Division of Rheumatology, University of Pennsylvania, 8th Floor Penn Tower; One Convention Blvd, Philadelphia, PA 19104, USA.
Rheumatol Int. 2012 Dec;32(12):3841-4. doi: 10.1007/s00296-011-2301-4. Epub 2011 Dec 23.
To compare the characteristics of patients with systemic sclerosis who died within 2 years of diagnosis to those who died after 2 years of diagnosis. A retrospective chart review of all medical records of deceased systemic sclerosis (SSc) patients who had been followed at our institution from 1985 to 2007 was performed. We identified 87 deceased SSc patients within this period. From the 87 deceased individuals, 20 had died within 2 years after they were diagnosed, and 67 had died after 2 years of their diagnosis. Patients who died within 2 years of diagnosis were more likely to be anticentromere antibody negative when compared to the patients who died after 2 years (17/20 vs. 48/67, P = 0.03).
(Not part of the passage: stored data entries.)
/-- The register file: field key (`Row.key`) and value, keys strictly rising, an entry only where the value differs
from the field's reset value. -/
abbrev Regs := List (Nat × Nat)

/-- What an access answered to its requester (R45, R46, R50). -/
inductive Reply where
  /-- nothing was answered yet -/
  | idle
  /-- data of a read -/
  | data (req : Nat) (v : Nat)
  /-- read completed with Unsupported Request status (R46) -/
  | unsupported (req : Nat)
  /-- access-fault exception in a core (R46) -/
  | accessFault (req : Nat)
  /-- a spool read answered a burst (R174) -/
  | burst (port : Nat) (v : BitVec 512)
  /-- a BAR2 read answered bytes, or completed with poisoned data (R104) -/
  | window (bytes : List Nat)
  | poisoned
  /-- a spool read answered an error response (R171) -/
  | spoolError (port : Nat)
  /-- a posted write was accepted or dropped without a report -/
  | posted (req : Nat)
  deriving DecidableEq, Repr

/-- What the block sends to the outside. -/
inductive Out where
  /-- an MSI-X message of a vector (R56) -/
  | msix (vec : Nat)
  /-- a line frame of a lane: header and payload, then its CRC-32C (R302, R303) -/
  | line (lane : Nat) (bytes : List Nat) (crc : Nat)
  /-- a FIRE ordered set with its SEQ (R300) -/
  | fire (lane seq : Nat)
  /-- the line frame in progress is ended (R251) -/
  | abort (lane : Nat)
  /-- a control frame of a lane: header and payload, then its CRC-32C (R304) -/
  | ctrl (lane : Nat) (bytes : List Nat) (crc : Nat)
  /-- training sets at a rate and preset (R300, R311) -/
  | ts (lane rate preset : Nat)
  /-- a completion entry written to host memory (R120) -/
  | completion (addr : Nat) (bytes : List Nat)
  /-- a read request to host memory (R101, R117, R128) -/
  | read (addr len : Nat)
  /-- a write to host memory: the output of a host job (R147) -/
  | write (addr : Nat) (bytes : List Nat)
  /-- a message on the pair link: MTYPE and body, CRC included (R343) -/
  | pairMsg (mtype : Nat) (body : List Nat)
  /-- a level driven on a TRIG_OUT ball (R327) -/
  | trig (k : Nat) (level : Bool) (width : Nat)
  /-- a step pulse of an axis and its direction (R287) -/
  | step (axis : Nat) (neg : Bool)
  /-- a PMBus command to the regulator of a rail: its address, the output PAGE and the data (R82) -/
  | pmb (rail addr page : Nat) (cmd : PmbCmd) (data : Nat)
  /-- an Ethernet frame of a port (R323) -/
  | ethTx (port : Nat) (bytes : List Nat)
  deriving DecidableEq, Repr

/-! ### The Den (R384 to R393) -/

/-- A 64-byte MRAM slot (R385), or one whose write was cut off or read back wrong, with what it holds: invalid
whatever its CRC field says (R386). -/
inductive DenSlot where
  | entry (raw : BitVec 512)
  | torn (raw : BitVec 512)
  deriving DecidableEq, Repr

/-- An entry waiting to be written (R390). -/
structure DenReq where
  type : Nat
  src : Nat
  hw : Bool
  payload : Nat
  time : Nat
  /-- the pinned copy was written during the scan (R387) -/
  pinned : Bool := false
  /-- DCLK of its arrival -/
  at_ : Nat := 0
  deriving DecidableEq, Repr

structure Den where
  /-- slots that are not empty, by slot number, strictly rising (R384) -/
  mram : List (Nat × DenSlot) := []
  queue : List DenReq := []
  /-- the entry that the writer is working on, and the DCLK at which it began (R386) -/
  cur : Option DenReq := none
  curAt : Nat := 0
  /-- the slot whose snapshot waits for the writer (R392) -/
  rdWait : Option Nat := none
  tokens : Nat := 64
  /-- DCLK at which the last token came (R390) -/
  tokAt : Nat := 0
  /-- entries dropped since the last DROPPED entry, and the first of them (R390) -/
  dropped : Nat := 0
  dropType : Nat := 0
  dropTime : Nat := 0
  /-- array, word and time of the last SRAM_UE entry (R389) -/
  lastUe : Option (Nat × Nat × Nat) := none
  deriving DecidableEq, Repr

/-! ### The spool (R155 to R176) -/

/-- A request that a port of the controller has accepted (R160). -/
structure SpoolReq where
  user : SpoolUser
  addr : Nat
  op : SpoolOp
  deriving DecidableEq, Repr

/-- The port of a request: that of its user, or P4 for the patrol scrub. -/
def SpoolReq.port (r : SpoolReq) : Nat :=
  match r.op with
  | .scrub _ => 4
  | _ => r.user.port

/-- A host access of the spool window: the bytes of a write, and what a read finds (R104, R167). -/
structure WindowReq where
  addr : Nat
  len : Nat
  data : Option (List Byte)
  poisoned : Bool
  ue : Option (Nat × BitVec 5)
  deriving DecidableEq, Repr

/-- What the spool controller and its DRAM hold beside the DDR pages. -/
structure Ddr where
  /-- the spool's bytes, addresses strictly rising, an entry only where the byte differs from what an unlisted
  address reads as, 0 (log entry 4) -/
  mem : List Host.Cell := []
  /-- bursts that hold the poison pattern, as A[35:6], strictly rising (R169) -/
  poison : List Nat := []
  /-- the self-refresh entry under way is for SETT (R166, R167) -/
  forSett : Bool := false
  /-- polls in a row in which every rank of a sub-channel reported 1x (R162) -/
  cool : Vector Nat 4 := Vector.replicate 4 0
  /-- bursts whose corrected write-back waits on P4 (R170) -/
  writeBack : List Nat := []
  /-- requests accepted and not served, oldest first (R160) -/
  queue : List SpoolReq := []
  /-- the port whose turn it is on each sub-channel, and the requests it has been served in it (R161) -/
  turn : Vector (Nat × Nat) 4 := Vector.replicate 4 (0, 0)
  /-- the open row of each bank that has one: bank and row (R156, R161) -/
  rows : List (Nat × Nat) := []
  /-- host accesses of the window that are held (R167) -/
  window : List WindowReq := []
  /-- DCLK at which a port last presented a request (R166) -/
  lastReq : Nat := 0
  /-- normal tREFI in ns, from DRAM_PARAM (R157) -/
  trefi : Nat := 0
  /-- DCLK from which the next refresh tick of each rank (rank 0 of DDRS0 to DDRS3, then rank 1), the next MR4 poll of each
  sub-channel and the next scrub read may come (R162, R163, R173) -/
  tickAt : Vector Nat 8 := Vector.replicate 8 0
  pollAt : Vector Nat 4 := Vector.replicate 4 0
  scrubAt : Nat := 0
  /-- burst and time of the last DRAM_UE Den entry (R172) -/
  lastUe : Option (Nat × Nat) := none
  deriving DecidableEq, Repr

/-! ### Pages, planes and tiles (R112 to R127, R177 to R199) -/

/-- A PAGE_OPEN entry (R112). -/
structure PageDesc where
  lpi600 : Bool
  planes : Nat
  mode : Nat
  trig : Nat
  id : Nat
  length : Nat
  copies : Nat
  gap : Nat
  fmt : Vector Nat 8
  /-- R112 returns it in completions, R120 gives it no field of one (log entry 72) -/
  cookie : Nat
  deriving DecidableEq, Repr

/-- Where an open page stands. -/
inductive PagePhase where
  | waiting | active
  deriving DecidableEq, Repr

/-- An open page. -/
structure PageSt where
  desc : PageDesc
  /-- its number in the order in which pages opened -/
  ord : Nat
  /-- SRC_WIDTH of each plane when the page was opened (R112) -/
  width : Vector Nat 8
  /-- F_SAFE in Hz (R197) -/
  fsafe : Nat
  /-- nozzle counts of the lanes as the page started (R179, R195) -/
  counts : Vector Nat 64 := Vector.replicate 64 0
  phase : PagePhase := .waiting
  /-- the trigger, edge or host command of modes 1 to 3 has come: its delay in web lines counts from the next tick -/
  go : Bool := false
  /-- web line counter at which the page is to start, once known (R186) -/
  startAt : Option Nat := none
  /-- the start was moved because R24 did not hold, and counted (R187) -/
  moved : Bool := false
  wl0 : Nat := 0
  /-- copies whose PAGE_STARTED has been written -/
  started : Nat := 0
  /-- last content web line dealt, with its copy -/
  lastDealt : Option (Nat × Nat) := none
  /-- lines dealt of each plane, over all copies -/
  dealt : Vector Nat 8 := Vector.replicate 8 0
  /-- every line that will be dealt has been dealt -/
  ending : Bool := false
  cancel : Bool := false
  /-- lanes of the page, in rising order, and those whose last line has passed -/
  lanes : List Nat := []
  done : List Nat := []
  /-- content web line of the last FIRE marker any lane of each plane sent (R389) -/
  lastFired : Vector (Option Nat) 8 := Vector.replicate 8 none
  deriving DecidableEq, Repr

/-- A tile descriptor (R114). -/
structure TileDesc where
  scw : Bool
  compress : Bool
  crcByIntake : Bool
  resubmit : Bool
  noCpl : Bool
  presetEn : Bool
  level : Nat
  preset : Nat
  width : Nat
  lines : Nat
  srcAddr : Nat
  srcLen : Nat
  rawLen : Nat
  crc : Nat
  cookie : Nat
  deriving DecidableEq, Repr

/-- What the heap holds of a tile: raw content or an SCW stream, of so many bytes; the bytes lie in the tile's granules. -/
inductive Stored where
  | raw (len : Nat)
  | stream (len : Nat)
  deriving DecidableEq, Repr

/-- How the inline encode of a tile ended (R118, R138): with a stream, with NO_GAIN, or for want of its preset. -/
inductive TileEnc where
  | stream (input stream : List Nat)
  | noGain (input : List Nat)
  | missing
  deriving DecidableEq, Repr

/-- Where a tile stands between its descriptor and its release. -/
inductive TilePhase where
  | reading | landed
  deriving DecidableEq, Repr

/-- A tile intake knows. -/
structure Tile where
  key : TileKey
  desc : TileDesc
  phase : TilePhase
  /-- granules of the heap that hold it, in the order of its bytes (R117) -/
  gran : List Nat := []
  stored : Stored := .raw 0
  crc : Nat := 0
  info : Nat := 0
  /-- TILE_DONE written, or suppressed: the Last counts the tile as accepted (R194) -/
  accepted : Bool := false
  /-- re-requests written, and whether one is outstanding (R116, R124) -/
  rereqs : Nat := 0
  outstanding : Bool := false
  /-- the copy for which the tile holds a tag, and the one for which it was last decoded -/
  tag : Option Nat := none
  decoded : Option Nat := none
  /-- copies for which its decode failed while no replacement has landed -/
  failed : List Nat := []
  /-- this is a replacement that has not landed (R124) -/
  repl : Bool := false
  /-- how the inline encode of a COMPRESS tile ended, once it has -/
  enc : Option TileEnc := none
  deriving DecidableEq, Repr

/-- A decoded tile in a band region. -/
structure BandTile where
  key : TileKey
  copy : Nat
  content : List Nat
  /-- DCLK at which its decode passed -/
  at_ : Nat := 0
  /-- where its band's region lies in the band buffer: the half, and the offset in it (R184, R190) -/
  half : Bool := false
  region : Nat := 0
  deriving DecidableEq, Repr

/-- A band of a plane: the number of its page, its copy and its band number. -/
structure BandId where
  ord : Nat
  copy : Nat
  band : Nat
  deriving DecidableEq, Repr

/-- What a plane of the Last holds: the band whose deadline passed last, whether its lines are still being dealt, and
the lanes frozen in it, with cause and column (R193). -/
structure PlaneSt where
  cur : Option BandId := none
  /-- the half of the band buffer that holds that band (R190) -/
  half : Bool := true
  busy : Bool := false
  frozen : List (Nat × Nat × Nat) := []
  /-- DCLK of that deadline, and of the one before it in the same page: the window of the band opened then (R190) -/
  dead : Nat := 0
  opened : Option Nat := none
  /-- columns of a frozen band whose decode has not ended -/
  late : List Nat := []
  deriving DecidableEq, Repr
The time from the first appearance of non-Raynaud's symptoms to diagnosis was significantly shorter in the group who died within 2 years than in the group who died after 2 years of diagnosis (11.8 ± 10.3 vs. 60.7 ± 64.9 months, P = 0.002). According to the Medsger severity score, there was more severe muscle (0.82 ± 1.13 vs. 1.8 ± 1.28, P = 0.0014) and heart (0.86 ± 1.37 vs. 2.1 ± 1.71, P = 0.0013) involvement at the initial evaluation in patients who died before 2 years of diagnosis when compared to the group of patients who died after 2 years of diagnosis. The time from the first symptoms to treatment initiation was significantly shorter in patients who died early (9.43 ± 6.3 vs. 38.3 ± 54.4 months, P = 0.05). The interval between treatment initiation and death was also significantly shorter (15.1 ± 9.48 vs. 60.7 ± 49.7 months, P = 0.001), reflecting greater severity of disease. Patients who died within the first 2 years of SSc diagnosis were typically anticentromere negative and had significant muscle and cardiac involvement. The time from the first appearance of non-Raynaud phenomenon symptoms to death was much shorter in the patients who died within 2 years of diagnosis, suggesting a very fulminant form of systemic sclerosis.
为了比较系统性硬化症(SSc)患者在诊断后 2 年内死亡与 2 年后死亡的特征。对 1985 年至 2007 年在本机构就诊的所有已故 SSc 患者的病历进行了回顾性图表分析。在此期间,我们共发现 87 名已故 SSc 患者。在这 87 名死亡个体中,有 20 人在诊断后 2 年内死亡,有 67 人在诊断后 2 年后死亡。与诊断后 2 年后死亡的患者相比,诊断后 2 年内死亡的患者更可能为抗着丝点抗体阴性(17/20 例 vs. 48/67 例,P = 0.03)。在诊断后 2 年内死亡的患者中,从首发非雷诺现象症状到诊断的时间明显短于诊断后 2 年后死亡的患者(11.8 ± 10.3 个月 vs. 60.7 ± 64.9 个月,P = 0.002)。根据 Medsger 严重程度评分,在诊断后 2 年内死亡的患者中,肌肉(0.82 ± 1.13 分 vs. 1.8 ± 1.28 分,P = 0.0014)和心脏(0.86 ± 1.37 分 vs. 2.1 ± 1.71 分,P = 0.0013)的初始评估受累更为严重。与诊断后 2 年后死亡的患者相比,早期死亡患者(9.43 ± 6.3 个月 vs. 38.3 ± 54.4 个月,P = 0.05)从首发症状到开始治疗的时间明显缩短。早期治疗开始与死亡之间的间隔也明显缩短(15.1 ± 9.48 个月 vs. 60.7 ± 49.7 个月,P = 0.001),这反映了疾病的严重程度更高。在诊断后 2 年内死亡的 SSc 患者通常为抗着丝点抗体阴性,且有明显的肌肉和心脏受累。在诊断后 2 年内死亡的患者中,从首发非雷诺现象症状到死亡的时间明显缩短,提示存在非常暴发性的系统性硬化症。